The Pharisees went off and plotted how they might entrap Jesus in speech. They sent their disciples to him with the Herodians, saying, "Teacher, we know that you are a truthful man and that you teach the way of God in accordance with the truth. And you are not concerned with anyone's opinion, for you do not regard a person's status. Tell us, then, what is your opinion: Is it lawful to pay the census tax to Caesar or not?" Knowing their malice, Jesus said, "Why are you testing me, you hypocrites? Show me the coin that pays the census tax." Then they handed him the Roman coin. He said to them, "Whose image is this and whose inscription?" They replied, "Caesar's" At that he said to them, "Then repay to Caesar what belongs to Caesar and to God what belongs to God" When they heard this they were amazed, and leaving him they went away.
The question presented to Jesus about paying taxes to Caesar was not an invite to a leisurely discussion on a summer afternoon. Instead, the issue of taxation was a very fierce and divisive issue. The fact that present were rival groups such as the Pharisees, who opposed the payment of taxes to the occupying power of Rome, and the Herodians, who supported Roman taxation, shows that this was a question designed by both sides to ambush Jesus. The Lord’s answer is simple to state but complex to delineate. We certainly have obligations to Caesar. If we use Caesar’s roads; if we use Caesar’s police and fire protection; if we use Caesar’s military to keep us safe from foreign enemies; if we use Caesar’s food and health inspections to give us some measure of safety when we go to a restaurant; if we use Caesar’s court system to resolve disputes; if we use Caesar’s school system; if we use Caesar’s zoning laws; if we use Caesar’s trash pickup; if we use Caesar’s water purification plants, then we have an obligation as citizens to pay taxes to Caesar.

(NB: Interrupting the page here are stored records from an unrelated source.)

/-! `State.updCore`. -/

@[simp] theorem State.updCore_cycles (s : State) (c : Nat) (g : Core → Core) : (s.updCore c g).cycles = s.cycles := rfl
@[simp] theorem State.updCore_cur (s : State) (c : Nat) (g : Core → Core) : (s.updCore c g).cur = s.cur := rfl
@[simp] theorem State.updCore_cx (s : State) (c : Nat) (g : Core → Core) : (s.updCore c g).cx = s.cx := rfl
@[simp] theorem State.updCore_iw (s : State) (c : Nat) (g : Core → Core) : (s.updCore c g).iw = s.iw := rfl
@[simp] theorem State.updCore_iwH (s : State) (c : Nat) (g : Core → Core) : (s.updCore c g).iwH = s.iwH := rfl
@[simp] theorem State.updCore_ev (s : State) (c : Nat) (g : Core → Core) : (s.updCore c g).ev = s.ev := rfl
@[simp] theorem State.updCore_schedule (s : State) (c : Nat) (g : Core → Core) : (s.updCore c g).schedule = s.schedule := rfl
@[simp] theorem State.updCore_fresh (s : State) (c : Nat) (g : Core → Core) : (s.updCore c g).fresh = s.fresh := rfl
@[simp] theorem State.updCore_clusters (s : State) (c : Nat) (g : Core → Core) : (s.updCore c g).clusters = s.clusters := rfl
@[simp] theorem State.updCore_parts (s : State) (c : Nat) (g : Core → Core) : (s.updCore c g).parts = s.parts := rfl
@[simp] theorem State.updCore_launches (s : State) (c : Nat) (g : Core → Core) : (s.updCore c g).launches = s.launches := rfl
@[simp] theorem State.updCore_win (s : State) (c : Nat) (g : Core → Core) : (s.updCore c g).win = s.win := rfl
@[simp] theorem State.updCore_dram (s : State) (c : Nat) (g : Core → Core) : (s.updCore c g).dram = s.dram := rfl
@[simp] theorem State.updCore_far (s : State) (c : Nat) (g : Core → Core) : (s.updCore c g).far = s.far := rfl
@[simp] theorem State.updCore_host (s : State) (c : Nat) (g : Core → Core) : (s.updCore c g).host = s.host := rfl
@[simp] theorem State.updCore_slices (s : State) (c : Nat) (g : Core → Core) : (s.updCore c g).slices = s.slices := rfl
@[simp] theorem State.updCore_vers (s : State) (c : Nat) (g : Core → Core) : (s.updCore c g).vers = s.vers := rfl
@[simp] theorem State.updCore_hostWr (s : State) (c : Nat) (g : Core → Core) : (s.updCore c g).hostWr = s.hostWr := rfl
@[simp] theorem State.updCore_swPages (s : State) (c : Nat) (g : Core → Core) : (s.updCore c g).swPages = s.swPages := rfl
@[simp] theorem State.updCore_pages (s : State) (c : Nat) (g : Core → Core) : (s.updCore c g).pages = s.pages := rfl
@[simp] theorem State.updCore_recs (s : State) (c : Nat) (g : Core → Core) : (s.updCore c g).recs = s.recs := rfl
@[simp] theorem State.updCore_evLines (s : State) (c : Nat) (g : Core → Core) : (s.updCore c g).evLines = s.evLines := rfl
@[simp] theorem State.updCore_rot (s : State) (c : Nat) (g : Core → Core) : (s.updCore c g).rot = s.rot := rfl
@[simp] theorem State.updCore_tlb (s : State) (c : Nat) (g : Core → Core) : (s.updCore c g).tlb = s.tlb := rfl
@[simp] theorem State.updCore_wcache (s : State) (c : Nat) (g : Core → Core) : (s.updCore c g).wcache = s.wcache := rfl
@[simp] theorem State.updCore_remap (s : State) (c : Nat) (g : Core → Core) : (s.updCore c g).remap = s.remap := rfl
@[simp] theorem State.updCore_waiters (s : State) (c : Nat) (g : Core → Core) : (s.updCore c g).waiters = s.waiters := rfl
@[simp] theorem State.updCore_net (s : State) (c : Nat) (g : Core → Core) : (s.updCore c g).net = s.net := rfl
@[simp] theorem State.updCore_pairSeq (s : State) (c : Nat) (g : Core → Core) : (s.updCore c g).pairSeq = s.pairSeq := rfl
@[simp] theorem State.updCore_unacked (s : State) (c : Nat) (g : Core → Core) : (s.updCore c g).unacked = s.unacked := rfl
@[simp] theorem State.updCore_joinMeta (s : State) (c : Nat) (g : Core → Core) : (s.updCore c g).joinMeta = s.joinMeta := rfl
@[simp] theorem State.updCore_devId (s : State) (c : Nat) (g : Core → Core) : (s.updCore c g).devId = s.devId := rfl
@[simp] theorem State.updCore_fwVer (s : State) (c : Nat) (g : Core → Core) : (s.updCore c g).fwVer = s.fwVer := rfl
@[simp] theorem State.updCore_links (s : State) (c : Nat) (g : Core → Core) : (s.updCore c g).links = s.links := rfl
@[simp] theorem State.updCore_lostLanes (s : State) (c : Nat) (g : Core → Core) : (s.updCore c g).lostLanes = s.lostLanes := rfl
@[simp] theorem State.updCore_edges (s : State) (c : Nat) (g : Core → Core) : (s.updCore c g).edges = s.edges := rfl
@[simp] theorem State.updCore_hdm (s : State) (c : Nat) (g : Core → Core) : (s.updCore c g).hdm = s.hdm := rfl
@[simp] theorem State.updCore_replies (s : State) (c : Nat) (g : Core → Core) : (s.updCore c g).replies = s.replies := rfl
@[simp] theorem State.updCore_fwPending (s : State) (c : Nat) (g : Core → Core) : (s.updCore c g).fwPending = s.fwPending := rfl
@[simp] theorem State.updCore_recovery (s : State) (c : Nat) (g : Core → Core) : (s.updCore c g).recovery = s.recovery := rfl
@[simp] theorem State.updCore_bring (s : State) (c : Nat) (g : Core → Core) : (s.updCore c g).bring = s.bring := rfl
@[simp] theorem State.updCore_granularity (s : State) (c : Nat) (g : Core → Core) : (s.updCore c g).granularity = s.granularity := rfl
@[simp] theorem State.updCore_tests (s : State) (c : Nat) (g : Core → Core) : (s.updCore c g).tests = s.tests := rfl
@[simp] theorem State.updCore_log (s : State) (c : Nat) (g : Core → Core) : (s.updCore c g).log = s.log := rfl
@[simp] theorem State.updCore_throttle (s : State) (c : Nat) (g : Core → Core) : (s.updCore c g).throttle = s.throttle := rfl
@[simp] theorem State.updCore_throttledAt (s : State) (c : Nat) (g : Core → Core) : (s.updCore c g).throttledAt = s.throttledAt := rfl
@[simp] theorem State.updCore_power (s : State) (c : Nat) (g : Core → Core) : (s.updCore c g).power = s.power := rfl
@[simp] theorem State.updCore_sampledAt (s : State) (c : Nat) (g : Core → Core) : (s.updCore c g).sampledAt = s.sampledAt := rfl
@[simp] theorem State.updCore_holds (s : State) (c : Nat) (g : Core → Core) : (s.updCore c g).holds = s.holds := rfl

But then, there are some things we owe primarily to God such as a well-formed conscience, care for our souls, the duty of worship and living out Gospel values. We cannot surrender our conscience to Caesar. We cannot give our soul to Caesar. We cannot worship Caesar and we cannot accommodate our values to Caesar. Our conscience, souls and values are the signature of God within us in whose image we were all created.

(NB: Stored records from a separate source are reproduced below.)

theorem firstFrom_eq_some {p : Nat → Bool} {k n c : Nat} (h : firstFrom p k n = some c) :
    p c = true ∧ k ≤ c ∧ c < k + n ∧ ∀ j, k ≤ j → p j = true → c ≤ j := by
  induction n generalizing k with
  | zero => exact nomatch h
  | succ n ih =>
    rw [firstFrom] at h
    split_ifs at h with hk
    · obtain rfl := Option.some.inj h
      exact ⟨hk, le_rfl, by omega, fun j hj _ => hj⟩
    · obtain ⟨hc, hle, hlt, hmin⟩ := ih h
      refine ⟨hc, by omega, by omega, fun j hj hp => hmin j ?_ hp⟩
      rcases Nat.lt_or_eq_of_le hj with hj | rfl
      · exact hj
      · exact absurd hp hk

theorem firstFrom_isSome {p : Nat → Bool} {k n j : Nat} (hk : k ≤ j) (hn : j < k + n) (hj : p j = true) :
    ∃ c, firstFrom p k n = some c := by
  induction n generalizing k with
  | zero => omega
  | succ n ih =>
    rw [firstFrom]
    split_ifs with hp
    · exact ⟨k, rfl⟩
    · refine ih ?_ (by omega)
      rcases Nat.lt_or_eq_of_le hk with hk | rfl
      · exact hk
      · exact absurd hj hp

/-- 128 times the term that four bits of a DY8 code denote: a sign and a negated exponent (R87). -/
def dy8Term (n : Nat) : Int := if n / 8 % 2 = 1 then -((2 ^ (7 - n % 8) : Nat) : Int) else (2 ^ (7 - n % 8) : Nat)

theorem dy8I_eq_terms (c : Nat) : dy8I c = dy8Term (c / 16) + dy8Term (c % 16) := by
  have firstSign : bits c 7 1 = c / 16 / 8 % 2 := by unfold bits; omega
  have firstExp : bits c 4 3 = c / 16 % 8 := rfl
  have lastSign : bits c 3 1 = c % 16 / 8 % 2 := by unfold bits; omega
  have lastExp : bits c 0 3 = c % 16 % 8 := by unfold bits; omega
  rw [dy8I, firstSign, firstExp, lastSign, lastExp]
  rfl

/-- A term is plus or minus a power of two of at most 128, by its sign bit. -/
theorem dy8Term_cases (n : Nat) : ∃ p : Nat, (∃ i < 8, p = 2 ^ i) ∧ 0 < p ∧
    (n / 8 % 2 = 1 ∧ dy8Term n = -(p : Int) ∨ n / 8 % 2 = 0 ∧ dy8Term n = p) := by
  refine ⟨2 ^ (7 - n % 8), ⟨7 - n % 8, by omega, rfl⟩, by positivity, ?_⟩
  unfold dy8Term
  split_ifs with h
  · exact .inl ⟨h, rfl⟩
  · exact .inr ⟨by omega, rfl⟩

/-- A value has a code whose sign bit is the value's: one of its terms has the value's sign, and that one may stand first. -/
theorem exists_code_of_sign {x : Nat} (hx : x < 2 ^ 8) : ∃ c < 2 ^ 8, dy8I c = dy8I x ∧ (c / 2 ^ 7 = 1 ↔ dy8I x < 0) := by
  have sign : ∀ c, c / 2 ^ 7 = c / 16 / 8 := fun c => (Nat.div_div_eq_div_mul c 16 8).symm
  obtain ⟨p, -, hp, first⟩ := dy8Term_cases (x / 16)
  obtain ⟨q, -, hq, last⟩ := dy8Term_cases (x % 16)
  rw [dy8I_eq_terms x]
  by_cases own : x / 2 ^ 7 = 1 ↔ dy8Term (x / 16) + dy8Term (x % 16) < 0
  · exact ⟨x, hx, dy8I_eq_terms x, own⟩
  · have first_of_swap : (x % 16 * 16 + x / 16) / 16 = x % 16 := by omega
    have last_of_swap : (x % 16 * 16 + x / 16) % 16 = x / 16 := by omega
    rw [sign] at own
    refine ⟨x % 16 * 16 + x / 16, by omega, ?_, ?_⟩
    · rw [dy8I_eq_terms, first_of_swap, last_of_swap, add_comm]
    · rw [sign, first_of_swap]
      omega

theorem dy8Mag_of_powers {n p q : Nat} (hp : ∃ i < 8, p = 2 ^ i) (hq : ∃ j < 8, q = 2 ^ j) (h : n = p + q ∨ n + q = p) :
    dy8Mag n = true := by
  obtain ⟨i, hi, rfl⟩ := hp
  obtain ⟨j, hj, rfl⟩ := hq
  unfold dy8Mag
  rw [Bool.or_eq_true, List.any_eq_true]
  refine .inr ⟨i, List.mem_range.2 hi, List.any_eq_true.2 ⟨j, List.mem_range.2 hj, ?_⟩⟩
  simpa using h

/-- The magnitude of a value is the sum or the difference of its terms' powers. -/
theorem dy8Mag_natAbs_dy8I (x : Nat) : dy8Mag (dy8I x).natAbs = true := by
  obtain ⟨p, powP, -, first⟩ := dy8Term_cases (x / 16)
  obtain ⟨q, powQ, -, last⟩ := dy8Term_cases (x % 16)
  rw [dy8I_eq_terms]
  have shapes : ∀ n : Nat, n = (dy8Term (x / 16) + dy8Term (x % 16)).natAbs → (n = p + q ∨ n + q = p) ∨ n + p = q := by omega
  rcases shapes _ rfl with h | h
  · exact dy8Mag_of_powers powP powQ h
  · exact dy8Mag_of_powers powQ powP (.inr h)

theorem natAbs_dy8I_le (x : Nat) : (dy8I x).natAbs ≤ 256 := by
  have le : ∀ p : Nat, (∃ i < 8, p = 2 ^ i) → p ≤ 128 := by
    rintro _ ⟨i, hi, rfl⟩
    exact Nat.pow_le_pow_right two_pos (Nat.le_of_lt_succ hi)
  obtain ⟨p, powP, -, first⟩ := dy8Term_cases (x / 16)
  obtain ⟨q, powQ, -, last⟩ := dy8Term_cases (x % 16)
  have := le p powP
  have := le q powQ
  rw [dy8I_eq_terms]
  omega

theorem dy8Down_of_dy8Mag {n : Nat} (h : dy8Mag n = true) : dy8Down n = n := by
  cases n with
  | zero => rfl
  | succ n => rw [dy8Down, if_pos h]

/-- A magnitude of the format is exact in units of 1/128, so it is no outlier and is not moved. -/
theorem roundDy8_of_dy8Mag (mode : Mode) (neg : Bool) {n : Nat} (h : dy8Mag n = true) (hn : n ≤ 256) :
    roundDy8 mode neg n (-7) = some (dy8Code (if neg then -(n : Int) else n), 0) := by
  unfold roundDy8
  have inside : n ≤ 257 ∧ n ≠ 257 := by omega
  simp [dy8Down_of_dy8Mag h, inside, Nat.mod_one]

/-- The first code of a sign (R87). -/
def dy8Base (neg : Prop) [Decidable neg] : Nat := if neg then 128 else 0

theorem sign_iff_base {z : Nat} (neg : Prop) [Decidable neg] (hz : z < 2 ^ 8) :
    (z / 2 ^ 7 = 1 ↔ neg) ↔ dy8Base neg ≤ z ∧ z < dy8Base neg + 128 := by
  unfold dy8Base
  split_ifs with h
  · rw [iff_true_right h]
    omega
  · rw [iff_false_right h]
    omega

/-- The code found for a value is the smallest of those with its sign (R89). -/
theorem dy8Code_spec {x : Nat} (hx : x < 2 ^ 8) : ∃ y, dy8Code (dy8I x) = y ∧ y < 2 ^ 8 ∧ dy8I y = dy8I x ∧
    (y / 2 ^ 7 = 1 ↔ dy8I x < 0) ∧ ∀ z < 2 ^ 8, dy8I z = dy8I x → z / 2 ^ 7 = y / 2 ^ 7 → y ≤ z := by
  obtain ⟨c, hc, hcx, sign⟩ := exists_code_of_sign hx
  obtain ⟨low, high⟩ := (sign_iff_base _ hc).1 sign
  obtain ⟨y, hy⟩ := firstFrom_isSome (p := fun c => decide (dy8I c = dy8I x)) low high (decide_eq_true hcx)
  obtain ⟨hyx, hlow, hhigh, hmin⟩ := firstFrom_eq_some hy
  have lt : y < 2 ^ 8 := lt_of_lt_of_le hhigh (by unfold dy8Base; split_ifs <;> omega)
  have signY : y / 2 ^ 7 = 1 ↔ dy8I x < 0 := (sign_iff_base _ lt).2 ⟨hlow, hhigh⟩
  refine ⟨y, congrArg (·.getD 8) hy, lt, of_decide_eq_true hyx, signY, fun z hz hzx hzy => ?_⟩
  exact hmin z ((sign_iff_base _ hz).1 (hzy ▸ signY)).1 (decide_eq_true hzx)

theorem narrow_unpackDy8 (mode : Mode) (x : Nat) : narrow .dy8 mode (unpackDy8 x) = some (dy8Code (dy8I x), 0) := by
  have value : (if decide (dy8I x < 0) = true then -((dy8I x).natAbs : Int) else (dy8I x).natAbs) = dy8I x := by
    split_ifs with h <;> simp at h <;> omega
  have h := roundDy8_of_dy8Mag mode (decide (dy8I x < 0)) (dy8Mag_natAbs_dy8I x) (natAbs_dy8I_le x)
  rw [value] at h
  exact h

/-- The value with its signs as factors (R87). -/
theorem dy8I_eq_signs (c : Nat) : dy8I c =
    (if c / 2 ^ (4 + 3) % 2 = 1 then -1 else 1 : Int) * (2 ^ (7 - c / 2 ^ 4 % 2 ^ 3) : Nat) +
    (if c / 2 ^ (0 + 3) % 2 = 1 then -1 else 1 : Int) * (2 ^ (7 - c / 2 ^ 0 % 2 ^ 3) : Nat) := by
  rw [ite_mul, ite_mul, neg_one_mul, neg_one_mul, one_mul, one_mul]
  rfl

/-- Settles O7: a represented value rounds by `round_unpack`, and the code of a DY8 value is the smallest by `dy8Code_spec`. -/
theorem roundingKeepsRepresentedValues : Obligations.RoundingKeepsRepresentedValues := by
  refine ⟨fun F m x hF hx hn => round_unpack (infAfterMax_of_mem hF) m hx hn, fun m x hx => ?_⟩
  intro value
  have value_eq : ∀ c, value c = dy8I c := fun c => (dy8I_eq_signs c).symm
  obtain ⟨y, code, spec⟩ := dy8Code_spec hx
  refine ⟨y, by rw [narrow_unpackDy8, code], ?_⟩
  obtain ⟨lt, same, sign, least⟩ := spec
  simp only [value_eq]
  exact ⟨lt, same, same ▸ sign, least⟩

Every generation, including our own, has to draw the line between what is owed to Caesar and what belongs to God. Otherwise, we face the danger of politicizing our theology and theologizing our politics. Unless there is a distance, the church can forget its prophetic mission to speak truth to power and to live by the Gospel. Unless there is a distance between “throne and altar” there will always be a dispute, sometimes heated and sometimes even violent, as to whose throne and whose altar are to be united.
The church must maintain her identity as a church. Nobody wants a church that is an arm of the state and nobody wants a state or civil government that is an arm of the church. Both church and state have their own identity and purpose and the relationship between them is a dynamic one.
We are approaching another election. It is an opportunity to make our voice heard. We should hold up in prayer whoever is elected so that, like Cyrus, the pagan king in today’s first reading, he or she will be an instrument of justice, of the promotion of the common good and of the wise exercise of freedom. We can pray that whoever is elected will appeal, as Abraham Lincoln said, “to the better angels of our nature.’” We are citizens of two cities, church and state, and the Lord calls us to give each of them the respect and fidelity they deserve.